/-- ENC and DEC read the input at SRC and then the key at KEY. -/
def readInputAndKey (s : State) (r : Regs) (go : Bytes → Bytes → Out) : Out :=
  memRead s r.src.toNat r.srcLen.toNat fun input => memRead s r.key.toNat 32 fun key => go input key

section

variable {s : State} {r : Regs} {n : Nat} {go : Out}

theorem cipherCommand_outside (h : ¬CipherRegionsInMem s r n) :
    cipherCommand s r n go = .next (raiseError .addressError s) := by
  by_cases hsrc : r.src.toNat + r.srcLen.toNat ≤ s.params.memSize
  · by_cases hkey : r.key.toNat + 32 ≤ s.params.memSize
    · have hdst : ¬r.dst.toNat + n ≤ s.params.memSize := fun hdst => h ⟨hsrc, hkey, hdst⟩
      simp [cipherCommand, inRange, hsrc, hkey, hdst]
    · simp [cipherCommand, inRange, hsrc, hkey]
  · simp [cipherCommand, inRange, hsrc]

theorem cipherCommand_inside (h : CipherRegionsInMem s r n) : cipherCommand s r n go = go := by
  obtain ⟨hsrc, hkey, hdst⟩ := h
  simp [cipherCommand, inRange, hsrc, hkey, hdst]

theorem keyedCommand_badKey (h : r.keyLen ≠ 32) : keyedCommand s r n go = .next (raiseError .keyError s) :=
  if_pos fun hlen => h (BitVec.eq_of_toNat_eq hlen)

theorem keyedCommand_goodKey (h : r.keyLen = 32) : keyedCommand s r n go = cipherCommand s r n go :=
  if_neg (not_not_intro (congrArg BitVec.toNat h))

theorem keyedCommand_outside (hkey : r.keyLen = 32) (h : ¬CipherRegionsInMem s r n) :
    keyedCommand s r n go = .next (raiseError .addressError s) :=
  (keyedCommand_goodKey hkey).trans (cipherCommand_outside h)

theorem keyedCommand_inside (hkey : r.keyLen = 32) (h : CipherRegionsInMem s r n) : keyedCommand s r n go = go :=
  (keyedCommand_goodKey hkey).trans (cipherCommand_inside h)

theorem readInputAndKey_unwritten {go : Bytes → Bytes → Out}
    (h : readBytes s.mem r.src.toNat r.srcLen.toNat = none ∨ readBytes s.mem r.key.toNat 32 = none) :
    readInputAndKey s r go = .fault .unwrittenRead := by
  unfold readInputAndKey
  cases hinput : readBytes s.mem r.src.toNat r.srcLen.toNat with
  | none => exact memRead_none hinput _
  | some input =>
    have hkey : readBytes s.mem r.key.toNat 32 = none := h.resolve_left (by simp [hinput])
    rw [memRead_some hinput, memRead_none hkey]

theorem readInputAndKey_written {go : Bytes → Bytes → Out} {input key : Bytes}
    (hinput : readBytes s.mem r.src.toNat r.srcLen.toNat = some input)
    (hkey : readBytes s.mem r.key.toNat 32 = some key) :
    readInputAndKey s r go = go input key := by
  rw [readInputAndKey, memRead_some hinput, memRead_some hkey]

/-- An outcome that is a raise, perhaps after draws, in the terms of the commands' rules. -/
theorem endsInError_of_raise {o : Out} (e : ErrorCode) (ent : EntropySource)
    (h : o = .next (raiseError e { s with entropy := ent })) :
    ∃ t, o = .next t ∧ EndsInError (errorNumber e) s t ∧ t.mem = s.mem ∧ t.entropy = ent :=
  ⟨_, h, raiseError_endsInError { s with entropy := ent } e, rfl, rfl⟩

end

end Sys2Proof.Machine

/-! ENC and ENC.G (43_ctr_cipher.md R160 to R164). -/

namespace Sys2Proof.Machine

section

variable {s : State} {r : Regs} {key data iv : Bytes} {e1 e : EntropySource}

theorem encFinish_ivFails (hiv : entropyDraw 16 s.entropy = (none, e)) :
    encFinish r key data s = raiseError .hashError { s with entropy := e } := by
  simp [encFinish, ivLength, hiv]

theorem encFinish_draws (hiv : entropyDraw 16 s.entropy = (some iv, e)) :
    encFinish r key data s = complete (16 + data.length)
      (memWrite r.dst.toNat (envelope s.params.cipher key iv data) { s with entropy := e }) := by
  simp [encFinish, ivLength, hiv]

theorem encGFinish_keyFails (hkey : entropyDraw 32 s.entropy = (none, e)) :
    encGFinish r data s = raiseError .hashError { s with entropy := e } := by
  simp [encGFinish, keyLength, hkey]

theorem encGFinish_ivFails (hkey : entropyDraw 32 s.entropy = (some key, e1)) (hiv : entropyDraw 16 e1 = (none, e)) :
    encGFinish r data s = raiseError .hashError { s with entropy := e } := by
  simp [encGFinish, keyLength, ivLength, hkey, hiv]

theorem encGFinish_draws (hkey : entropyDraw 32 s.entropy = (some key, e1))
    (hiv : entropyDraw 16 e1 = (some iv, e)) :
    encGFinish r data s = complete (16 + data.length) (memWrite r.dst.toNat (envelope s.params.cipher key iv data)
      (memWrite r.key.toNat key { s with entropy := e })) := by
  simp [encGFinish, keyLength, ivLength, hkey, hiv]
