-- ==== Sys2Proof/Machine/Core.lean ====
section
/-! DEFINITION. The machine as the host runs it. -/

def Sys2Proof.core : Host.Core := { State := Sys2Proof.Machine.State, Fault := Sys2Proof.Machine.Fault, Refusal := Sys2Proof.Machine.Refusal, step := Sys2Proof.Machine.step, reset := Sys2Proof.Machine.State.reset }
end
■ ■ ■ ■ ■
State the number of lines in the entries above that contain the word "data", and nothing more.

7